━━━ LISTED RECORDS ━━━

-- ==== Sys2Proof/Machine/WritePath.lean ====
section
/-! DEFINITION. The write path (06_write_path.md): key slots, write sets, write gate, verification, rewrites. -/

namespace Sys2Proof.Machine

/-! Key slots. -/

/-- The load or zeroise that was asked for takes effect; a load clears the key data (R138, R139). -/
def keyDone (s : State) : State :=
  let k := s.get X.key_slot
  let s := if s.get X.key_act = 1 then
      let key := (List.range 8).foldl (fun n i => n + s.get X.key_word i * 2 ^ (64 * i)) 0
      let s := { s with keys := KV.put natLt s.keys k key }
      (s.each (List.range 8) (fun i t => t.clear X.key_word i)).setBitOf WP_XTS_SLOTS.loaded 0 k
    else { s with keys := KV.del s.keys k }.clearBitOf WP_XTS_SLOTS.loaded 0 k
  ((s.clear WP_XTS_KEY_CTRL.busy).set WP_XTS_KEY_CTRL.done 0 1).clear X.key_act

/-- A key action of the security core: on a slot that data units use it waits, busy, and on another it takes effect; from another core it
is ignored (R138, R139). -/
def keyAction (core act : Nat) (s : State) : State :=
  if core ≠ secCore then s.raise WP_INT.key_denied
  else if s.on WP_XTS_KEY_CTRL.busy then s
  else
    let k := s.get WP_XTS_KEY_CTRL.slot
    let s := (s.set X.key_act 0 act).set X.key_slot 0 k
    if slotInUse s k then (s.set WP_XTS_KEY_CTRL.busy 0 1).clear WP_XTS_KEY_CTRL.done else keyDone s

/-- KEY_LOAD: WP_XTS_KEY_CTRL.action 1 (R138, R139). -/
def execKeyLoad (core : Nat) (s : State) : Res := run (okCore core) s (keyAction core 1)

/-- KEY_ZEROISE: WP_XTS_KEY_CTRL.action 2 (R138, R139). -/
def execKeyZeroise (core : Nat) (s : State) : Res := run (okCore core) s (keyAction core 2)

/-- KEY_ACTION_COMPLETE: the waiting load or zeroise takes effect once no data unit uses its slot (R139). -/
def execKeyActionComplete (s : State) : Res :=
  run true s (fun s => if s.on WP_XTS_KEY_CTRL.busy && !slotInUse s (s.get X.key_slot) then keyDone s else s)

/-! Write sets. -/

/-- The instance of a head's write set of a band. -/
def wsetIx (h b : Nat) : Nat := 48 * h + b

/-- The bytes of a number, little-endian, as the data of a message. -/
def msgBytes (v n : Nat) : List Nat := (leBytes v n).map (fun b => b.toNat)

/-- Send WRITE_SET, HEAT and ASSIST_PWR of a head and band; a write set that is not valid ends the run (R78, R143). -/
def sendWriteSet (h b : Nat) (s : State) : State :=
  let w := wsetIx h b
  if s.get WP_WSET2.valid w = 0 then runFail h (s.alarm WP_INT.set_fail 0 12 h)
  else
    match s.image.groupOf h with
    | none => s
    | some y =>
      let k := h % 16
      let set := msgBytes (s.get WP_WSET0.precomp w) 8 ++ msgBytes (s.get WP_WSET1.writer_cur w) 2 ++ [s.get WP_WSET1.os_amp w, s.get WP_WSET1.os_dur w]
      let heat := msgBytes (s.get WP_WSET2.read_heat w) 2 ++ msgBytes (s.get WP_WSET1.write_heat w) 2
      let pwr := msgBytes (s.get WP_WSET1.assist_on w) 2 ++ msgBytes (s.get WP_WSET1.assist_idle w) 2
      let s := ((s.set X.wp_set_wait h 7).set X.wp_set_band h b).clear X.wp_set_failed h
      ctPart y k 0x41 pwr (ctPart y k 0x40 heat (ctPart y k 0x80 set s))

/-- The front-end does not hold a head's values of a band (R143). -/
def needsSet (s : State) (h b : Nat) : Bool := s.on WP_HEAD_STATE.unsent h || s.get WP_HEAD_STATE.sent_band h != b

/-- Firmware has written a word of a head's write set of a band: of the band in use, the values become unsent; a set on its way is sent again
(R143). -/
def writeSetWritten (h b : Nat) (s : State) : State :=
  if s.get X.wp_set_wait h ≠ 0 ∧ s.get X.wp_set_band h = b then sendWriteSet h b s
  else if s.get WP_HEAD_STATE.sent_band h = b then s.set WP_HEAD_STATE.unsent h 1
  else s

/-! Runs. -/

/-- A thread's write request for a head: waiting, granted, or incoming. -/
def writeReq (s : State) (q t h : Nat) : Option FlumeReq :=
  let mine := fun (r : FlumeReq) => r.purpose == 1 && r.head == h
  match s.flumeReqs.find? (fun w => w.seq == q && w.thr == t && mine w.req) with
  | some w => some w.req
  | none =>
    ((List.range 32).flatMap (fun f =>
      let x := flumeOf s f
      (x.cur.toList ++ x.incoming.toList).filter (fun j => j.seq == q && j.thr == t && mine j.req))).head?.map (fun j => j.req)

━━━
━━━ LISTED RECORDS ━━━

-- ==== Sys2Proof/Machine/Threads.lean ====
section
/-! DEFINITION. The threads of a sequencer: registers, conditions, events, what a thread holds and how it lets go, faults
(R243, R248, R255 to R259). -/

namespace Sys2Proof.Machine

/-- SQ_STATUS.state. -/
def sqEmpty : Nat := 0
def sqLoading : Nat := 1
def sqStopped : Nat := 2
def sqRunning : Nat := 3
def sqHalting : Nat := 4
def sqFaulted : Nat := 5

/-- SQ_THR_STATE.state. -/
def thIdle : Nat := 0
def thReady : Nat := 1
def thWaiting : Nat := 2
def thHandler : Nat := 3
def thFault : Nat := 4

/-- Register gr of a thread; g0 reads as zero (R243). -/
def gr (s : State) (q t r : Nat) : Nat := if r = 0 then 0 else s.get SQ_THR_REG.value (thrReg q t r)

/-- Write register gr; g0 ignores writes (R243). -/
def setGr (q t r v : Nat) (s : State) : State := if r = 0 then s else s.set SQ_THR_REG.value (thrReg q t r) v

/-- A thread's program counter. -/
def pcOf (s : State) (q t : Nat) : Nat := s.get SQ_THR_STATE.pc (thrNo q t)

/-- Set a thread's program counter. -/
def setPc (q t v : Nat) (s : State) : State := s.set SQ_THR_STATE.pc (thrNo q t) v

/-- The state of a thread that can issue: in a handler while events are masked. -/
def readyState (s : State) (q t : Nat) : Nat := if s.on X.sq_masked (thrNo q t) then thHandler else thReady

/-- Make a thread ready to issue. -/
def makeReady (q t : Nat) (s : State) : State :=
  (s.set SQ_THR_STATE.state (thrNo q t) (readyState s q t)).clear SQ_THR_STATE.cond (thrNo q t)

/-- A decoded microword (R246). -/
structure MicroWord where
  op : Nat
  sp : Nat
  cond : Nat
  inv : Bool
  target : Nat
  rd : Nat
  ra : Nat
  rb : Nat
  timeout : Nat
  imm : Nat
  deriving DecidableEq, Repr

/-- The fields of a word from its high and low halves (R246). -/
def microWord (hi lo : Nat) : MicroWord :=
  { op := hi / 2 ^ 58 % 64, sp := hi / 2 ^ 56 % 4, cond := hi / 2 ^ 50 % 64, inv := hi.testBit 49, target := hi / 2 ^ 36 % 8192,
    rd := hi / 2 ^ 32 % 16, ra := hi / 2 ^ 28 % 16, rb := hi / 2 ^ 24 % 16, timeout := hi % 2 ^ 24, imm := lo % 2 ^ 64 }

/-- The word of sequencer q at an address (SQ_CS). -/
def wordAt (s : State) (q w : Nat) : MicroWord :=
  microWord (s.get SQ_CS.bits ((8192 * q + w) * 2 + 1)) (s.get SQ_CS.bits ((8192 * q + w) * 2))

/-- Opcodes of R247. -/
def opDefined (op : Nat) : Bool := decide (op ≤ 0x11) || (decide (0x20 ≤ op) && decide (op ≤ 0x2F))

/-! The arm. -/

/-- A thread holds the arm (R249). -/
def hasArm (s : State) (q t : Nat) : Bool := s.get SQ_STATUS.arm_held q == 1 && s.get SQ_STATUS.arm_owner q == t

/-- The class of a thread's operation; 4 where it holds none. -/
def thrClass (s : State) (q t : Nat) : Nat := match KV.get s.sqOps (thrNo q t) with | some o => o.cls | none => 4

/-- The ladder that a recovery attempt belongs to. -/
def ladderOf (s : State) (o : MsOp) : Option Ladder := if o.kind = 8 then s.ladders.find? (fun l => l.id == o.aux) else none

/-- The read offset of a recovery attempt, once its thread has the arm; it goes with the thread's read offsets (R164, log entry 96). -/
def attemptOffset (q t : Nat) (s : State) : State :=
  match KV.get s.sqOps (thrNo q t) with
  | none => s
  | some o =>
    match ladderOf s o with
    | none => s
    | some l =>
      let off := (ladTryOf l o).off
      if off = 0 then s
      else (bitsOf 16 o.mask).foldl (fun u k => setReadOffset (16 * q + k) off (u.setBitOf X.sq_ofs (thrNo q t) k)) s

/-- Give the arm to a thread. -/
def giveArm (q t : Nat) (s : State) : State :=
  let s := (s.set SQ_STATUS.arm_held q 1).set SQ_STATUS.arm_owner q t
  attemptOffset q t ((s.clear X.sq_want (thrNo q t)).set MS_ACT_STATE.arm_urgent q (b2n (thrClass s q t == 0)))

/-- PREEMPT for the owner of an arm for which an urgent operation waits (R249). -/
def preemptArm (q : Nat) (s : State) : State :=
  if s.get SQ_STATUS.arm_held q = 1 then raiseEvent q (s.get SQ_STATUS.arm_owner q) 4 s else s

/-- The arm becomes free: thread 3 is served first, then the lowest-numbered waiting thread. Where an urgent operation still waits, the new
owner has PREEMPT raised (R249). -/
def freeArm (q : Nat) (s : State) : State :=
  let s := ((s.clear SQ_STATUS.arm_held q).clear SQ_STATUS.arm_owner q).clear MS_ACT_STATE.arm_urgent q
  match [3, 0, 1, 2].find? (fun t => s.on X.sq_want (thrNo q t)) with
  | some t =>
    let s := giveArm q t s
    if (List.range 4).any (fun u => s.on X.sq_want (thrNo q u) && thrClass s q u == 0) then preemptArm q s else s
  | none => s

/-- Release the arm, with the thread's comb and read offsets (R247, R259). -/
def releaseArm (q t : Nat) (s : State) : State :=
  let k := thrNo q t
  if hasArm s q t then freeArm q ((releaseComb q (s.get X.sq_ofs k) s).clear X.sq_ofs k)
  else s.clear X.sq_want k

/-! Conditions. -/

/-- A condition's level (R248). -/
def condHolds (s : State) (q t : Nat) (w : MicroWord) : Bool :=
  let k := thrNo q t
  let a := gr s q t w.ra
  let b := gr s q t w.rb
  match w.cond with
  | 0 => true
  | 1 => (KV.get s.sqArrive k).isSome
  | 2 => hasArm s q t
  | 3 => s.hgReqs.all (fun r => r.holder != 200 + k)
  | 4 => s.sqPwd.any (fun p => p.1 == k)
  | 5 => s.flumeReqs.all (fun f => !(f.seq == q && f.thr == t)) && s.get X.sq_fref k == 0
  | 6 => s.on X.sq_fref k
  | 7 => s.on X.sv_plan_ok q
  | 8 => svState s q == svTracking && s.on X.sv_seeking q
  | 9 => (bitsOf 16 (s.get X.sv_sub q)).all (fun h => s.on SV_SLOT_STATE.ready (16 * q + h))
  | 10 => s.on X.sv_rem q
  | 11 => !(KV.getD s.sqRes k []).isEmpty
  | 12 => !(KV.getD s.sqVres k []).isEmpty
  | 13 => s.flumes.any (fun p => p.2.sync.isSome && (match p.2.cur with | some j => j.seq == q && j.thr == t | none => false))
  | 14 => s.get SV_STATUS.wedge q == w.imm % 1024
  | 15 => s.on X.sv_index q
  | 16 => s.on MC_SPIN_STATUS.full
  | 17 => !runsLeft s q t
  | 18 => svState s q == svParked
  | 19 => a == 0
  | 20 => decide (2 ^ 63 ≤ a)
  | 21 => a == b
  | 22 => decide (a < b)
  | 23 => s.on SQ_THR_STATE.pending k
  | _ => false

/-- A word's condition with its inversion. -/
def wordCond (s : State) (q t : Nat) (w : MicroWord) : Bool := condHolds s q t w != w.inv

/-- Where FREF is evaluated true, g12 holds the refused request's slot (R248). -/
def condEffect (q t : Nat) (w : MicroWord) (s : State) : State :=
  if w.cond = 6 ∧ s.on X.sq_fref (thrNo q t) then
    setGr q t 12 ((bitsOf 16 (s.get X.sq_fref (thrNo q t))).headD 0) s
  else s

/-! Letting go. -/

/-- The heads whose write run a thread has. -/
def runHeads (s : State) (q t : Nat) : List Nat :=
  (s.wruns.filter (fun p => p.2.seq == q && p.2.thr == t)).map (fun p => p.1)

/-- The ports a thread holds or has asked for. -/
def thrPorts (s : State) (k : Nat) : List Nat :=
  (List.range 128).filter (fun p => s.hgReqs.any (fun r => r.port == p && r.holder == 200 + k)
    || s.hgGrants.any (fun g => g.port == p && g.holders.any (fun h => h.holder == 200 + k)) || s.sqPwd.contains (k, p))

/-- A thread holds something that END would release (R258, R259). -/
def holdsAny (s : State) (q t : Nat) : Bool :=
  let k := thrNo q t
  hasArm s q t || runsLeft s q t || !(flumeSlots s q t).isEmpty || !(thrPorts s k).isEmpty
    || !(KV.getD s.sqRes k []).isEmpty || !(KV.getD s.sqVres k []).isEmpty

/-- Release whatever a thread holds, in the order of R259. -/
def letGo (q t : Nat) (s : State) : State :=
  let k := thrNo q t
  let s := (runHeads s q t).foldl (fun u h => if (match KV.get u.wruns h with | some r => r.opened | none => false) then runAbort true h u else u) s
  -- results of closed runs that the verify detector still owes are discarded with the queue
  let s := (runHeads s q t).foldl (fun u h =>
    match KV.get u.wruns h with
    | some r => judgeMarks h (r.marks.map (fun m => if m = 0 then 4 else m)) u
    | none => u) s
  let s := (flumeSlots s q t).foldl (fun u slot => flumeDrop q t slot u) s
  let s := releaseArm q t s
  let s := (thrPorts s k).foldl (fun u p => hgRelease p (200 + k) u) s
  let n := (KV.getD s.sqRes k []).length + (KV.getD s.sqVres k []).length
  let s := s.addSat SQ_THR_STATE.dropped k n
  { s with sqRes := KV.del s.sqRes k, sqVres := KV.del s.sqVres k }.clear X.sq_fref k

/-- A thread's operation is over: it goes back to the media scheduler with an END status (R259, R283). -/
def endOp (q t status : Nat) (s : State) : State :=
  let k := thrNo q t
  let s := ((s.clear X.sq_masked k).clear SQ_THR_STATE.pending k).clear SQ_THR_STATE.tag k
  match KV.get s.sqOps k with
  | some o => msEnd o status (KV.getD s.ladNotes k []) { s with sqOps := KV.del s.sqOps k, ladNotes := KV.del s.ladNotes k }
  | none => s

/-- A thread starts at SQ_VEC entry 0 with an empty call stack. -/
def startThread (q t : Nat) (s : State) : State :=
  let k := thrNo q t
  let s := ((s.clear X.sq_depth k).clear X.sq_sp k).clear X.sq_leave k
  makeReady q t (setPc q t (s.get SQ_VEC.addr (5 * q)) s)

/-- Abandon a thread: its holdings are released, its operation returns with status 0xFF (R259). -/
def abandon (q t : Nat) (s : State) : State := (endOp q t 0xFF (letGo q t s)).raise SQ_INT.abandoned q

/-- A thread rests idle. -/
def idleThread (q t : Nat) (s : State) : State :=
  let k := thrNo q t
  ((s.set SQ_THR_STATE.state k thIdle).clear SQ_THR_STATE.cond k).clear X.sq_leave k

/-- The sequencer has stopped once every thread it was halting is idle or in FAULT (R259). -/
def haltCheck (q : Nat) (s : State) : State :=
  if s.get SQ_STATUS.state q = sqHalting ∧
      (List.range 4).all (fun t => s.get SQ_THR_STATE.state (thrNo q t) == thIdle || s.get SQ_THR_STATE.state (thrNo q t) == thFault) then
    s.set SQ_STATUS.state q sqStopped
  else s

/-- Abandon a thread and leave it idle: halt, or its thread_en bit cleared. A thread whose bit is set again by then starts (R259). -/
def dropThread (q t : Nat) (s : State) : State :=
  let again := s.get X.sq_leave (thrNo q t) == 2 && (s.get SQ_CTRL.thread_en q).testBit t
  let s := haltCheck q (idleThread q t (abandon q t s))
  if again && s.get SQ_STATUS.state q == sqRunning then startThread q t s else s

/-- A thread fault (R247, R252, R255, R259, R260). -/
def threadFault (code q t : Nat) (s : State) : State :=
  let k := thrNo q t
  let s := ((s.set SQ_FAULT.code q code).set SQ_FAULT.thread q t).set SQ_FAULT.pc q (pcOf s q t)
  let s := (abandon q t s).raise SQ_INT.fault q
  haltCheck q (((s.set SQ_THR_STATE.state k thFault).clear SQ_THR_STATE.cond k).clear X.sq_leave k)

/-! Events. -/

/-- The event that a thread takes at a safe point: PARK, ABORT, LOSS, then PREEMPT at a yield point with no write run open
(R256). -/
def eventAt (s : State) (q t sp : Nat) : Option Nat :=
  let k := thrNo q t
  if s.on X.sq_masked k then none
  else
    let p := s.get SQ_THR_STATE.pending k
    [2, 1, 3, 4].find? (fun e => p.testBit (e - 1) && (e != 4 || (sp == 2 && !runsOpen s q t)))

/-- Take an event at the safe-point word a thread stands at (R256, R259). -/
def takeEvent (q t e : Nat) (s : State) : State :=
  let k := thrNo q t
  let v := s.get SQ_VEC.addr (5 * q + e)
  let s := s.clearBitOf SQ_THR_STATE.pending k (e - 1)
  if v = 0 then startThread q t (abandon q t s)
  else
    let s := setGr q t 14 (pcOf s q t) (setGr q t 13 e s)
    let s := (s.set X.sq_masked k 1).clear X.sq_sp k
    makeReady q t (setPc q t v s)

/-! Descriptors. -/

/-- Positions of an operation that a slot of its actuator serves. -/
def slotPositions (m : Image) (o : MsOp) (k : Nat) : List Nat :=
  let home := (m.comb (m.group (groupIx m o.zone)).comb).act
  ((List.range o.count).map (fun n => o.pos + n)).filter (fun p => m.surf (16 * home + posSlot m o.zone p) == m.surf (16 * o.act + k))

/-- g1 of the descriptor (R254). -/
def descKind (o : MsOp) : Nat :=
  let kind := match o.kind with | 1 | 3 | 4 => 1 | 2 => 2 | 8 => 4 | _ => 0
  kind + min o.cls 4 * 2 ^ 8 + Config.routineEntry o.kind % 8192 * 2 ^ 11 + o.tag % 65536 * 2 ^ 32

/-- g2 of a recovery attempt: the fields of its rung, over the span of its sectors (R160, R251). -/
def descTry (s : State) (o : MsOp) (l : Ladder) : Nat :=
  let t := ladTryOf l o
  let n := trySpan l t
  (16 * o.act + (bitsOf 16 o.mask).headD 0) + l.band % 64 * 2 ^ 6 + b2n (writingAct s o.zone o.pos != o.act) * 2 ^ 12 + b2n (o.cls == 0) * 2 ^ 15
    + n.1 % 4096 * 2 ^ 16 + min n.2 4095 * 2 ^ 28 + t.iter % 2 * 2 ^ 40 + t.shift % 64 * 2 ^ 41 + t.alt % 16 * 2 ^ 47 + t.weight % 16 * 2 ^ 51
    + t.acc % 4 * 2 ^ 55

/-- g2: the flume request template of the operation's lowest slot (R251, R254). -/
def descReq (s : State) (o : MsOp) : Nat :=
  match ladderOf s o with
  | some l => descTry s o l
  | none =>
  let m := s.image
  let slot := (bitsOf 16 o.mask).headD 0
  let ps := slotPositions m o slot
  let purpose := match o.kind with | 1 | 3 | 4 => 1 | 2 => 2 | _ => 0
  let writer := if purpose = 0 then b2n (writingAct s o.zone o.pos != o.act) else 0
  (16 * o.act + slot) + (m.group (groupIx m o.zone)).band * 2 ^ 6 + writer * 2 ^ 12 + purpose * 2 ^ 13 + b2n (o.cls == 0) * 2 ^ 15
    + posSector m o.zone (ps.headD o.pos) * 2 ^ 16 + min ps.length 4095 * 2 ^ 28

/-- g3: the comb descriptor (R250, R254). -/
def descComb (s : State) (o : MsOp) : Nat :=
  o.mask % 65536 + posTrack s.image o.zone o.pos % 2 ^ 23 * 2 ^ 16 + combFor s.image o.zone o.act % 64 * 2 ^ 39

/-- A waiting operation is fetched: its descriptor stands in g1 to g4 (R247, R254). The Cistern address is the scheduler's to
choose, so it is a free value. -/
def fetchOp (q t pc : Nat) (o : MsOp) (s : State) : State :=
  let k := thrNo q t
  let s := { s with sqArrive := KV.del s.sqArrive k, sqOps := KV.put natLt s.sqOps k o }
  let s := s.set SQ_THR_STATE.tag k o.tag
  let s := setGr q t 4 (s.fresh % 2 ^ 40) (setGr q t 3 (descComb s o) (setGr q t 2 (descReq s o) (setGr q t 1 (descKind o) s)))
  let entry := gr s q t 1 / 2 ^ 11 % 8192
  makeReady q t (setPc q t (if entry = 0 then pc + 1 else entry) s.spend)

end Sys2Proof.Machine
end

━━━
━━━ LISTED RECORDS ━━━

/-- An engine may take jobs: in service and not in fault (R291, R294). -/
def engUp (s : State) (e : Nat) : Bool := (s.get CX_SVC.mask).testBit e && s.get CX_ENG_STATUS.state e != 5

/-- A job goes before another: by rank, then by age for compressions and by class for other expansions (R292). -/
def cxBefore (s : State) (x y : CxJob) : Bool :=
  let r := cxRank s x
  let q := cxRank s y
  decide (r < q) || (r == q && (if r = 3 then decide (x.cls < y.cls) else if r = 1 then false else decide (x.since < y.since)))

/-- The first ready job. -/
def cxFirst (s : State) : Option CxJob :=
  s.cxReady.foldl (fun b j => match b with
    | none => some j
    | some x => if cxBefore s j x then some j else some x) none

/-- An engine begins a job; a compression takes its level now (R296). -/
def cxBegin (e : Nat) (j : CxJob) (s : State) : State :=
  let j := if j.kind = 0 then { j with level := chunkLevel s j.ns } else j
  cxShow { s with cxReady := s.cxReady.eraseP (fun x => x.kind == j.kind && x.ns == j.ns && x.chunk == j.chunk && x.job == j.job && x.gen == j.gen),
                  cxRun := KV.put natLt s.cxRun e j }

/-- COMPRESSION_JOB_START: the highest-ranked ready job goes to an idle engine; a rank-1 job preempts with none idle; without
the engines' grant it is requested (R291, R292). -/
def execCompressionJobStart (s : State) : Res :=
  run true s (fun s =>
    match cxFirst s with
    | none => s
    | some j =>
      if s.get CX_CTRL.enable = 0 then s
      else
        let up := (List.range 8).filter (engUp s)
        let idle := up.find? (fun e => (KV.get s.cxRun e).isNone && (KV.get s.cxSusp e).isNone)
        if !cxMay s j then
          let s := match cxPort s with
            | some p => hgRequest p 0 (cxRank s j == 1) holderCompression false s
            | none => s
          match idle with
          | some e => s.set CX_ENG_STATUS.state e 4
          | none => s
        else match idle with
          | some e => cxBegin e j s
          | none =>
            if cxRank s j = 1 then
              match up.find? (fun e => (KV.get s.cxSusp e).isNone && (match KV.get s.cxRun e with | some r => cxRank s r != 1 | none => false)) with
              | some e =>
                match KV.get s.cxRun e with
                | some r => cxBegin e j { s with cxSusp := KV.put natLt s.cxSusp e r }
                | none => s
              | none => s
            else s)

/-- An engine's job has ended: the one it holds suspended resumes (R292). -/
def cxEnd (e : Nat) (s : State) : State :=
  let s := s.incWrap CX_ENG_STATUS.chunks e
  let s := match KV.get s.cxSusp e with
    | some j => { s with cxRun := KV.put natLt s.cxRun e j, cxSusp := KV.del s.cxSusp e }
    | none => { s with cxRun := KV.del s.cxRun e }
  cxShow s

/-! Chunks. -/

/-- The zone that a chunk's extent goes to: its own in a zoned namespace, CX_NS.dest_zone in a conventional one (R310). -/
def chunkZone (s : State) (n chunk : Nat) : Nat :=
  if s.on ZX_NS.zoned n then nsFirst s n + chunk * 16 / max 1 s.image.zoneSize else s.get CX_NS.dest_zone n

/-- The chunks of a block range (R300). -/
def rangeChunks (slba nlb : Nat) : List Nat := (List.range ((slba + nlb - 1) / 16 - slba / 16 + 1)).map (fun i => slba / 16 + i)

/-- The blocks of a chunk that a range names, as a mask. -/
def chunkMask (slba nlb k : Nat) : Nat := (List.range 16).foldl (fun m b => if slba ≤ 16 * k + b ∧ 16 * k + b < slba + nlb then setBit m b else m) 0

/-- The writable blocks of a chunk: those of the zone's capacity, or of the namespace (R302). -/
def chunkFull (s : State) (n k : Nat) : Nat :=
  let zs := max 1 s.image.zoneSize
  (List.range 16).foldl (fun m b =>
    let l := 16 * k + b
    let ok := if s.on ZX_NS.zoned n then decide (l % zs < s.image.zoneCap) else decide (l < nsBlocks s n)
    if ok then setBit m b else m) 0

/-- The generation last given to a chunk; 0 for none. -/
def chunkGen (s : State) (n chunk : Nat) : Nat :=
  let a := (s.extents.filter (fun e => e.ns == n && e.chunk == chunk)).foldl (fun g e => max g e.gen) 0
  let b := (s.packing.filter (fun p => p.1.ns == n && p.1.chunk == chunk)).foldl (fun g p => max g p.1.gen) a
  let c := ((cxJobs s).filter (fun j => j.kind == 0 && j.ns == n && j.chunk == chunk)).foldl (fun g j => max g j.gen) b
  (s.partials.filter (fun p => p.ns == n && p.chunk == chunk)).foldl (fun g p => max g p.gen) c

━━━

WORK TO BE COMPLETED: The lines above, starting at the one with "def descKind (o" and ending at the one with "let s := s.set SQ_THR_STATE.tag k o.tag", are the only ones to return, exactly as written.

OUTPUT BELOW:
def descKind (o : MsOp) : Nat :=
  let kind := match o.kind with | 1 | 3 | 4 => 1 | 2 => 2 | 8 => 4 | _ => 0
  kind + min o.cls 4 * 2 ^ 8 + Config.routineEntry o.kind % 8192 * 2 ^ 11 + o.tag % 65536 * 2 ^ 32

/-- g2 of a recovery attempt: the fields of its rung, over the span of its sectors (R160, R251). -/
def descTry (s : State) (o : MsOp) (l : Ladder) : Nat :=
  let t := ladTryOf l o
  let n := trySpan l t
  (16 * o.act + (bitsOf 16 o.mask).headD 0) + l.band % 64 * 2 ^ 6 + b2n (writingAct s o.zone o.pos != o.act) * 2 ^ 12 + b2n (o.cls == 0) * 2 ^ 15
    + n.1 % 4096 * 2 ^ 16 + min n.2 4095 * 2 ^ 28 + t.iter % 2 * 2 ^ 40 + t.shift % 64 * 2 ^ 41 + t.alt % 16 * 2 ^ 47 + t.weight % 16 * 2 ^ 51
    + t.acc % 4 * 2 ^ 55

/-- g2: the flume request template of the operation's lowest slot (R251, R254). -/
def descReq (s : State) (o : MsOp) : Nat :=
  match ladderOf s o with
  | some l => descTry s o l
  | none =>
  let m := s.image
  let slot := (bitsOf 16 o.mask).headD 0
  let ps := slotPositions m o slot
  let purpose := match o.kind with | 1 | 3 | 4 => 1 | 2 => 2 | _ => 0
  let writer := if purpose = 0 then b2n (writingAct s o.zone o.pos != o.act) else 0
  (16 * o.act + slot) + (m.group (groupIx m o.zone)).band * 2 ^ 6 + writer * 2 ^ 12 + purpose * 2 ^ 13 + b2n (o.cls == 0) * 2 ^ 15
    + posSector m o.zone (ps.headD o.pos) * 2 ^ 16 + min ps.length 4095 * 2 ^ 28

/-- g3: the comb descriptor (R250, R254). -/
def descComb (s : State) (o : MsOp) : Nat :=
  o.mask % 65536 + posTrack s.image o.zone o.pos % 2 ^ 23 * 2 ^ 16 + combFor s.image o.zone o.act % 64 * 2 ^ 39

/-- A waiting operation is fetched: its descriptor stands in g1 to g4 (R247, R254). The Cistern address is the scheduler's to
choose, so it is a free value. -/
def fetchOp (q t pc : Nat) (o : MsOp) (s : State) : State :=
  let k := thrNo q t
  let s := { s with sqArrive := KV.del s.sqArrive k, sqOps := KV.put natLt s.sqOps k o }
  let s := s.set SQ_THR_STATE.tag k o.tag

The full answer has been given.